* **Exercise**
Find every line below with the word "each". Then give only how many there are.

[Dataset entries]
★ ★ ★ ★ ★
theorem test_decode_ldw :
    decode 0x0123456789abcdefdeadbeef00000030#128 = .command (.ldw .x1 0x0123456789abcdef#64 0xdeadbeef#32) := by decide

theorem test_decode_ldpz :
    decode 0x11#128 = .command (.ldpz .x0) ∧ decode 0x31#128 = .command (.ldpz .x1) := by decide

theorem test_decode_ldpc :
    decode 0x3112#128 = .command (.ldpc .x0 0x31#8) ∧ decode 0x5832#128 = .command (.ldpc .x1 0x58#8) := by decide

/-- 95_test_vectors.md section 2.7, reserved opcodes. -/
theorem test_decode_reserved_opcodes :
    decode 0x00#128 = .bad .reservedOpcode ∧ decode 0x13#128 = .bad .reservedOpcode
      ∧ decode 0x1f#128 = .bad .reservedOpcode := by decide

/-- 95_test_vectors.md section 2.7, nonzero bits outside the live fields. -/
theorem test_decode_nonzero_dead_fields :
    decode 0x21#128 = .bad .nonzeroDeadField
      ∧ decode 0x00000000000000010000000000000001#128 = .bad .nonzeroDeadField
      ∧ decode 0x00000000000000010000000000000005#128 = .bad .nonzeroDeadField
      ∧ decode 0x50#128 = .bad .nonzeroDeadField
      ∧ decode 0x10012#128 = .bad .nonzeroDeadField
      ∧ decode 0x3104#128 = .bad .nonzeroDeadField
      ∧ decode 0x00000000000000000000000100000011#128 = .bad .nonzeroDeadField
      ∧ decode 0x8000000000000000000000000000000f#128 = .bad .nonzeroDeadField := by decide

/-- 20_memory.md R42: byte 0 is the lowest; R43: 15 bytes are no word. -/
theorem test_decode_bytes :
    decodeBytes [0x12, 0x31, 0, 0, 0, 0, 0, 0, 0, 0, 0, 0, 0, 0, 0, 0] = .word (.command (.ldpc .x0 0x31#8))
      ∧ decodeBytes [0x12, 0x31, 0, 0, 0, 0, 0, 0, 0, 0, 0, 0, 0, 0, 0] = .partialWord 15 := by decide

theorem test_table_word : decodeTableWord 128 0x25_0000_0005 = some (.shl 37) ∧ decodeTableWord 128 0x13 = none := by decide

/-- The word put on the command port is the next to run, after reset as in any state. -/
theorem test_with_fetch_word :
    step (State.reset.withFetchWord 128 0x31) = exec (.ldpz .x1) State.reset := rfl

/-! ## Register loads: 95_test_vectors.md sections 2.1 and 2.2 -/

theorem test_ldw_x1 :
    afterX1 (.ldw .x1 0x0123456789abcdef#64 0xdeadbeef#32) State.reset = some (vecA, 0x00008004#32) := by decide

theorem test_ldw_x0_all_ones :
    afterX0 (.ldw .x0 0xffffffffffffffff#64 0xffffffff#32) State.reset = some (vecO, 0x00004004#32) := by decide

theorem test_ldpz_clears : afterX0 (.ldpz .x0) (withX0 vecA) = some (vecZ, 0x00004004#32) := by decide

theorem test_ldpc_crosses_into_head :
    afterX0 (.ldpc .x0 0x30#8) (withX0 { head := 0#64, tail := 0x80000000#32, pcnt := 1#7 }) =
      some ({ head := 1#64, tail := 0#32, pcnt := 1#7 }, 0x00004004#32) := by decide

theorem test_ldpc_code_b1_counts_as_zero :
    afterX0 (.ldpc .x0 0xb1#8) (withX0 { head := 0#64, tail := 1#32, pcnt := 1#7 }) =
      some ({ head := 0#64, tail := 2#32, pcnt := 1#7 }, 0x00004004#32) := by decide

theorem test_from_bit_pattern_garbage :
    fromBitPattern [0x31#8, 0x30#8, 0x58#8, 0x31#8] = { head := 0#64, tail := 9#32, pcnt := 2#7 }
      ∧ fromBitPattern [0x20#8, 0x31#8, 0x61#8, 0x31#8] = { head := 0#64, tail := 5#32, pcnt := 2#7 } := by decide

set_option maxRecDepth 16384 in
theorem test_from_bit_pattern_drops_the_97th :
    fromBitPattern (0x31#8 :: List.replicate 96 0x30#8) = vecZ
      ∧ fromBitPattern (0x31#8 :: List.replicate 95 0x30#8) =
        { head := 0x8000000000000000#64, tail := 0#32, pcnt := 1#7 } := by decide

/-! ## Bitwise ALU: 95_test_vectors.md section 2.3 -/

theorem test_and : afterX0 .and (withBoth vecA vecB) =
    some ({ head := 0x0123000089ab0000#64, tail := 0x0000beef#32, pcnt := 25#7 }, 0x0000c001#32) := by decide

theorem test_or : afterX0 .or (withBoth vecA vecB) =
    some ({ head := 0xffff4567ffffcdef#64, tail := 0xdeadffff#32, pcnt := 79#7 }, 0x0000c001#32) := by decide

theorem test_xor : afterX0 .xor (withBoth vecA vecB) =
    some ({ head := 0xfedc45677654cdef#64, tail := 0xdead4110#32, pcnt := 54#7 }, 0x0000c001#32) := by decide

theorem test_not : afterX0 .not (withBoth vecA vecB) =
    some ({ head := 0xfedcba9876543210#64, tail := 0x21524110#32, pcnt := 40#7 }, 0x0000c001#32) := by decide

/-- Vector B-N1: X[1] is not checked. -/
theorem test_not_ignores_x1 :
    afterStatus .not (withX0 { head := 0#64, tail := 1#32, pcnt := 1#7 }) = some 0x00004001#32 := by decide

/-! ## Shifter: 95_test_vectors.md section 2.4 -/

theorem test_shl :
    (afterX0 (.shl 1) (withX0 vecX)).map Prod.fst =
        some { head := 0x0000000000000003#64, tail := 0x00000002#32, pcnt := 3#7 }
      ∧ (afterX0 (.shl 33) (withX0 vecX)).map Prod.fst =
        some { head := 0x0000000300000002#64, tail := 0x00000000#32, pcnt := 3#7 }
      ∧ (afterX0 (.shl 95) (withX0 vecX)).map Prod.fst =
        some { head := 0x8000000000000000#64, tail := 0x00000000#32, pcnt := 1#7 } := by decide

theorem test_shl_past_the_width :
    ∀ n ∈ [96, 97, 128, 1000, 4294967295], afterX0 (.shl n) (withX0 vecX) = some (vecZ, 0x00004001#32) := by decide

theorem test_shr :
    (afterX0 (.shr 1) (withX0 vecX)).map Prod.fst =
        some { head := 0x4000000000000000#64, tail := 0xc0000000#32, pcnt := 3#7 }
      ∧ (afterX0 (.shr 63) (withX0 vecX)).map Prod.fst =
        some { head := 0x0000000000000001#64, tail := 0x00000000#32, pcnt := 1#7 }
      ∧ (afterX0 (.shr 64) (withX0 vecX)).map Prod.fst =
        some { head := 0x0000000000000000#64, tail := 0x80000000#32, pcnt := 1#7 } := by decide

theorem test_shr_past_the_width :
    ∀ n ∈ [96, 97, 128, 1000, 4294967295], afterX0 (.shr n) (withX0 vecX) = some (vecZ, 0x00004001#32) := by decide

/-- The two-word datapaths give the table's words too. -/
theorem test_shift_datapaths :
    shlWords vecX.head vecX.tail 65 = (0x0000000200000000#64, 0x00000000#32)
      ∧ shlWords vecX.head vecX.tail 31 = (0x00000000c0000000#64, 0x80000000#32)
      ∧ shrWords vecX.head vecX.tail 65 = (0x0000000000000000#64, 0x40000000#32)
      ∧ shrWords vecX.head vecX.tail 31 = (0x0000000100000000#64, 0x00000003#32) := by decide

/-! ## Population count: 95_test_vectors.md sections 2.5 and 3 -/

theorem test_popcnt : afterX0 .popcnt (withX0 vecO) = some (vecO, 0x00004603#32) := by decide

/-! ## Ordering, equality and inclusion: 95_test_vectors.md section 2.6 -/

theorem test_lt : afterStatus .lt (withBoth vecZ vecO) = some 0x0000c00a#32
    ∧ afterStatus .lt (withBoth vec1100 vec0011) = some 0x0000c002#32 := by decide

theorem test_gt : afterStatus .gt (withBoth vecO vecZ) = some 0x0000c00a#32
    ∧ afterStatus .gt (withBoth vec1100 vec0011) = some 0x0000c002#32 := by decide

theorem test_le : afterStatus .le (withBoth vecO vecZ) = some 0x0000c002#32
    ∧ afterStatus .le (withBoth vec1100 vec0011) = some 0x0000c00a#32 := by decide

theorem test_ge : afterStatus .ge (withBoth vecZ vecO) = some 0x0000c002#32
    ∧ afterStatus .ge (withBoth vec1100 vec0011) = some 0x0000c00a#32 := by decide

theorem test_eq : afterStatus .eq (withBoth vecZ vecO) = some 0x0000c002#32
    ∧ afterStatus .eq (withBoth vec1100 vec0011) = some 0x0000c00a#32 := by decide

theorem test_ne : afterStatus .ne (withBoth vecZ vecO) = some 0x0000c00a#32
    ∧ afterStatus .ne (withBoth vec1100 vec0011) = some 0x0000c002#32 := by decide

theorem test_beq : afterStatus .beq (withBoth vec1100 vec0011) = some 0x0000c002#32
    ∧ afterStatus .beq (withBoth vecA vecA) = some 0x0000c00a#32 := by decide

theorem test_incl : afterStatus .incl (withBoth vecO vecA) = some 0x0000c00a#32
    ∧ afterStatus .incl (withBoth vecZ vecA) = some 0x0000c002#32 := by decide

/-! ## BAD and UNINIT: 95_test_vectors.md sections 2.7, 2.8 and program P4 -/

/-- The STATUS word after the one input of a state. -/
def stepStatus (s : State) : Option (BitVec 32) :=
  match step s with
  | .next t => some t.statusWord
  | .fault _ => none
  | .refused _ => none

theorem test_bad_word : stepStatus (given (withBoth vecA vecB) (.command 0x21#128)) = some 0x0000c005#32 := by decide

theorem test_uninit_0 : afterStatus .and State.reset = some 0x00001806#32 := by decide

theorem test_uninit_1 : afterStatus .and (withX0 vecA) = some 0x00006806#32
    ∧ afterStatus (.ldpc .x1 0x31#8) State.reset = some 0x00002806#32 := by decide

theorem test_first_cause_is_kept :
    afterStatus .lt { State.reset with
      x1 := vecA, v1 := true, rkind := .loaded, fault := true, fcause := .uninit0 } = some 0x00009806#32 := by decide

/-! ## The host's side -/

theorem test_operator_of :
    operatorOf "&".toList = .binary .and ∧ operatorOf "includes".toList = .binary .incl
      ∧ operatorOf "<<".toList = .shiftLeft ∧ operatorOf "set_bits".toList = .unary .popcnt
      ∧ operatorOf "+".toList = .unknown := by decide

/-- Program P1 is the test line `1010 & 1100`. -/
theorem test_test_line :
    testLine "1010".toList "&".toList (some "1100".toList) =
      some [0x11#128, 0x3112#128, 0x3012#128, 0x3112#128, 0x3012#128, 0x31#128, 0x3132#128, 0x3132#128, 0x3032#128,
        0x3032#128, 0x01#128] := by decide

/-- End of program P1: 92 zeros, `1000`, a blank line (90_conflicts.md C1, C3). -/
theorem test_report_bits :
    { withX0 { head := 0#64, tail := 8#32, pcnt := 1#7 } with rkind := .bits }.report =
      some (List.replicate 92 '0' ++ ['1', '0', '0', '0', '\n', '\n']) := by decide

theorem test_report_lines :
    { withBoth vecA vecB with rkind := .bool, flag := true }.reportLine = some "true".toList
      ∧ { withX0 vecA with rkind := .count, cnt := 94#7 }.reportLine = some "94".toList
      ∧ { State.reset with rkind := .bad }.reportLine = some "Bad input!".toList
      ∧ (withX0 vecA).reportLine = none := by decide

/-- Lines of 95_test_vectors.md, one of each shape. -/
theorem test_assemble :
    assembleLine "ldw x1, 0x0123456789abcdef, 0xdeadbeef".toList = some [0x0123456789abcdefdeadbeef00000030#128]
      ∧ assembleLine "ldpc x1, '1'".toList = some [0x3132#128]
      ∧ assembleLine "shr 95".toList = some [0x00000000000000000000005f00000006#128]
      ∧ assembleLine "popcnt".toList = some [0x07#128]
      ∧ assembleLine "shl 4294967296".toList = none := by decide

theorem test_assemble_pattern_and_raw_word :
    assembleLine "ldp x0, \"10\"".toList = some [0x11#128, 0x3112#128, 0x3012#128]
      ∧ assembleLine ".word 0x00000000000000000000000000000013".toList = some [0x13#128] := by decide

/-- R67 and program P4 write a raw word with fewer digits (log 22); no digit, or a 33rd, is no word. -/
theorem test_assemble_short_raw_word :
    assembleLine ".word 0x0".toList = some [0#128] ∧ assembleLine ".word 0x21".toList = some [0x21#128]
      ∧ assembleLine ".word 0x".toList = none
      ∧ assembleLine ".word 0x000000000000000000000000000000013".toList = none := by decide

/-! ## Witnesses: for each statement, a case that meets its hypotheses -/

theorem vecA_exact : vecA.countExact := by unfold BitString.countExact; decide

theorem vecB_exact : vecB.countExact := by unfold BitString.countExact; decide

theorem vecZ_exact : vecZ.countExact := by unfold BitString.countExact; decide

theorem vecO_exact : vecO.countExact := by unfold BitString.countExact; decide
★ ★ ★ ★ ★
* **Problem solution**
2